** What to produce **
Could you filter the records below down to the lines that include the word "index"?

** Data in this exercise **
-- ==== Sys2Proof/Machine/Catalogue.lean ====
section
/-! DEFINITION. The objects of the dictionary, as the entry tables of the chapters list them (16 R447, R472):
index, subindex, name, type code, array element type, count, bytes, access, write level, effect point, default, least and
greatest value, the multiple asked for, whether it is a selector and whether a selector governs it. -/

namespace Sys2Proof.Machine

/-- One object (16 Table 16-13). A DOMAIN has its least and greatest length as its range and 0 bytes. -/
structure Obj where
  index : Nat
  sub : Nat
  name : String
  typ : Nat
  elem : Nat
  count : Nat
  bytes : Nat
  access : Nat
  level : Nat
  effect : Nat
  dflt : Nat
  min : Nat
  max : Nat
  mult : Nat
  selector : Bool
  selected : Bool
  deriving DecidableEq, Repr

/-- The objects of index 0x1000. -/
def objs1000 : List Obj := [
   ⟨0x1000, 0x01, "VENDOR", 9, 0, 16, 16, 0, 3, 0, 0, 1, 16, 1, false, false⟩,
   ⟨0x1000, 0x02, "PRODUCT", 9, 0, 16, 16, 0, 3, 0, 0, 1, 16, 1, false, false⟩,
   ⟨0x1000, 0x03, "PART_NUMBER", 9, 0, 16, 16, 0, 3, 0, 0, 1, 16, 1, false, false⟩,
   ⟨0x1000, 0x04, "VARIANT", 2, 0, 0, 1, 0, 3, 0, 0, 0, 1, 1, false, false⟩,
   ⟨0x1000, 0x05, "SERIAL", 5, 0, 0, 8, 0, 3, 0, 0, 0, 18446744073709551615, 1, false, false⟩,
   ⟨0x1000, 0x06, "BOARD_REVISION", 3, 0, 0, 2, 0, 3, 0, 0, 0, 65535, 1, false, false⟩,
   ⟨0x1000, 0x07, "FIRMWARE_VERSION", 4, 0, 0, 4, 0, 3, 0, 0, 0, 4294967295, 1, false, false⟩,
   ⟨0x1000, 0x08, "PATTERN_BOOK", 11, 0, 0, 0, 0, 3, 0, 0, 0, 16777216, 1, false, false⟩,
   ⟨0x1000, 0x09, "PATTERN_BOOK_BYTES", 4, 0, 0, 4, 0, 3, 0, 0, 0, 4294967295, 1, false, false⟩,
   ⟨0x1000, 0x0A, "PATTERN_BOOK_GENERATION", 5, 0, 0, 8, 0, 3, 0, 2, 0, 18446744073709551615, 1, false, false⟩,
   ⟨0x1000, 0x0B, "UPTIME_NS", 5, 0, 0, 8, 0, 3, 0, 0, 0, 18446744073709551615, 1, false, false⟩,
   ⟨0x1000, 0x0C, "USER_LABEL", 9, 0, 64, 64, 2, 1, 1, 0, 1, 64, 1, false, false⟩,
   ⟨0x1000, 0x0D, "OD_FORMAT_VERSION", 3, 0, 0, 2, 0, 3, 0, 1, 0, 65535, 1, false, false⟩]

/-- The objects of index 0x1010. -/
def objs1010 : List Obj := [
   ⟨0x1010, 0x01, "VILUR_PORT", 3, 0, 0, 2, 0, 3, 0, 48620, 0, 65535, 1, false, false⟩,
   ⟨0x1010, 0x02, "PROTOCOL_VERSION", 2, 0, 0, 1, 0, 3, 0, 1, 0, 255, 1, false, false⟩,
   ⟨0x1010, 0x03, "MAX_CLIENTS", 2, 0, 0, 1, 0, 3, 0, 64, 0, 255, 1, false, false⟩,
   ⟨0x1010, 0x04, "CLIENT_IDLE_S", 3, 0, 0, 2, 2, 2, 1, 60, 5, 3600, 1, false, false⟩,
   ⟨0x1010, 0x05, "MY_LEVEL", 2, 0, 0, 1, 0, 3, 0, 0, 0, 2, 1, false, false⟩,
   ⟨0x1010, 0x06, "OPERATE_ON_MGMT", 1, 0, 0, 1, 2, 2, 1, 1, 0, 1, 1, false, false⟩,
   ⟨0x1010, 0x07, "OPERATE_ALLOW", 11, 0, 0, 0, 2, 2, 1, 0, 0, 320, 1, false, false⟩,
   ⟨0x1010, 0x08, "MAINTAIN_MAX_S", 4, 0, 0, 4, 2, 2, 1, 3600, 60, 86400, 1, false, false⟩,
   ⟨0x1010, 0x09, "LOCK_ALL", 1, 0, 0, 1, 4, 2, 1, 0, 0, 1, 1, false, false⟩,
   ⟨0x1010, 0x0A, "CLIENTS", 11, 0, 0, 0, 0, 3, 0, 0, 0, 2048, 1, false, false⟩,
   ⟨0x1010, 0x0B, "REQUESTS", 5, 0, 0, 8, 0, 3, 0, 0, 0, 18446744073709551615, 1, false, false⟩,
   ⟨0x1010, 0x0C, "ERROR_REPLIES", 5, 0, 0, 8, 0, 3, 0, 0, 0, 18446744073709551615, 1, false, false⟩,
   ⟨0x1010, 0x0D, "DISCARDED_DATAGRAMS", 5, 0, 0, 8, 0, 3, 0, 0, 0, 18446744073709551615, 1, false, false⟩,
   ⟨0x1010, 0x0E, "UNLOCKS", 5, 0, 0, 8, 0, 3, 0, 0, 0, 18446744073709551615, 1, false, false⟩,
   ⟨0x1010, 0x0F, "UNLOCK_FAILURES", 5, 0, 0, 8, 0, 3, 0, 0, 0, 18446744073709551615, 1, false, false⟩,
   ⟨0x1010, 0x10, "NOTIFY_LOST", 5, 0, 0, 8, 0, 3, 0, 0, 0, 18446744073709551615, 1, false, false⟩] ++ [
   ⟨0x1010, 0x11, "BUSY_REPLIES", 5, 0, 0, 8, 0, 3, 0, 0, 0, 18446744073709551615, 1, false, false⟩]

/-- The objects of index 0x1100. -/
def objs1100 : List Obj := [
   ⟨0x1100, 0x01, "TICK_PERIOD_NS", 4, 0, 0, 4, 2, 1, 4, 250000, 31250, 1000000000, 31250, false, false⟩,
   ⟨0x1100, 0x02, "PIPELINE_DEPTH", 2, 0, 0, 1, 2, 1, 4, 3, 2, 8, 1, false, false⟩,
   ⟨0x1100, 0x03, "EPOCH_NS", 5, 0, 0, 8, 2, 1, 4, 0, 0, 18446744073709551615, 1, false, false⟩,
   ⟨0x1100, 0x04, "SFC", 5, 0, 0, 8, 0, 3, 0, 0, 0, 18446744073709551615, 1, false, false⟩,
   ⟨0x1100, 0x05, "PROFILE", 2, 0, 0, 1, 2, 1, 4, 0, 0, 3, 1, false, false⟩,
   ⟨0x1100, 0x06, "PROFILE_MODIFIED", 1, 0, 0, 1, 0, 3, 0, 0, 0, 1, 1, false, false⟩,
   ⟨0x1100, 0x07, "TIME_SOURCE", 2, 0, 0, 1, 2, 1, 2, 0, 0, 2, 1, false, false⟩,
   ⟨0x1100, 0x08, "TIME_STATE", 2, 0, 0, 1, 0, 3, 0, 0, 0, 4, 1, false, false⟩,
   ⟨0x1100, 0x09, "TIME_OFFSET_NS", 7, 0, 0, 8, 0, 3, 0, 0, 9223372036854775808, 9223372036854775807, 1, false, false⟩,
   ⟨0x1100, 0x0A, "PTP_PORT", 2, 0, 0, 1, 2, 1, 1, 0, 0, 3, 1, false, false⟩,
   ⟨0x1100, 0x0B, "PTP_ROLE", 2, 0, 0, 1, 2, 1, 1, 1, 0, 2, 1, false, false⟩,
   ⟨0x1100, 0x0C, "PTP_DOMAIN", 2, 0, 0, 1, 2, 1, 1, 0, 0, 127, 1, false, false⟩,
   ⟨0x1100, 0x0D, "PTP_TRANSPORT", 2, 0, 0, 1, 2, 1, 1, 0, 0, 2, 1, false, false⟩,
   ⟨0x1100, 0x0E, "PTP_ONE_STEP", 1, 0, 0, 1, 2, 1, 1, 1, 0, 1, 1, false, false⟩,
   ⟨0x1100, 0x0F, "PTP_LOG_SYNC_INTERVAL", 6, 0, 0, 4, 2, 1, 1, 4294967292, 4294967289, 0, 1, false, false⟩,
   ⟨0x1100, 0x10, "PTP_LOG_DELAY_REQ_INTERVAL", 6, 0, 0, 4, 2, 1, 1, 4294967292, 4294967289, 0, 1, false, false⟩] ++ [
   ⟨0x1100, 0x11, "PTP_PRIORITY1", 2, 0, 0, 1, 2, 1, 1, 128, 0, 255, 1, false, false⟩,
   ⟨0x1100, 0x12, "PTP_PRIORITY2", 2, 0, 0, 1, 2, 1, 1, 128, 0, 255, 1, false, false⟩,
   ⟨0x1100, 0x13, "PPS_OUT_ENABLE", 1, 0, 0, 1, 2, 1, 1, 1, 0, 1, 1, false, false⟩,
   ⟨0x1100, 0x14, "PPS_IN_MODE", 2, 0, 0, 1, 2, 1, 1, 0, 0, 1, 1, false, false⟩,
   ⟨0x1100, 0x15, "HOLDOVER_LIMIT_NS", 4, 0, 0, 4, 2, 1, 1, 1000, 100, 1000000, 1, false, false⟩,
   ⟨0x1100, 0x16, "STEP_THRESHOLD_NS", 4, 0, 0, 4, 2, 1, 1, 1000000, 10000, 1000000000, 1, false, false⟩,
   ⟨0x1100, 0x17, "DEFER_LIMIT_FRAMES", 3, 0, 0, 2, 2, 1, 2, 16, 1, 256, 1, false, false⟩,
   ⟨0x1100, 0x18, "FRAME_BUDGET_NS", 4, 0, 0, 4, 0, 3, 0, 247939, 0, 4294967295, 1, false, false⟩,
   ⟨0x1100, 0x19, "CLOCK_STEP", 2, 0, 0, 1, 0, 3, 0, 0, 0, 3, 1, false, false⟩,
   ⟨0x1100, 0x1A, "OVERRUN_COUNT", 5, 0, 0, 8, 0, 3, 0, 0, 0, 18446744073709551615, 1, false, false⟩,
   ⟨0x1100, 0x1B, "DEFERRED_COUNT", 5, 0, 0, 8, 0, 3, 0, 0, 0, 18446744073709551615, 1, false, false⟩,
   ⟨0x1100, 0x1C, "TICK_BASE_SFC", 5, 0, 0, 8, 0, 3, 0, 0, 0, 18446744073709551615, 1, false, false⟩,
   ⟨0x1100, 0x1D, "TICK_BASE_NS", 5, 0, 0, 8, 0, 3, 0, 0, 0, 18446744073709551615, 1, false, false⟩,
   ⟨0x1100, 0x1E, "SCHEDULE", 11, 0, 0, 0, 0, 3, 0, 0, 0, 32768, 1, false, false⟩,
   ⟨0x1100, 0x1F, "BEACON_MISMATCH_COUNT", 5, 0, 0, 8, 0, 3, 0, 0, 0, 18446744073709551615, 1, false, false⟩]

** Result of the exercise **
index, subindex, name, type code, array element type, count, bytes, access, write level, effect point, default, least and
  index : Nat
/-- The objects of index 0x1000. -/
/-- The objects of index 0x1010. -/
/-- The objects of index 0x1100. -/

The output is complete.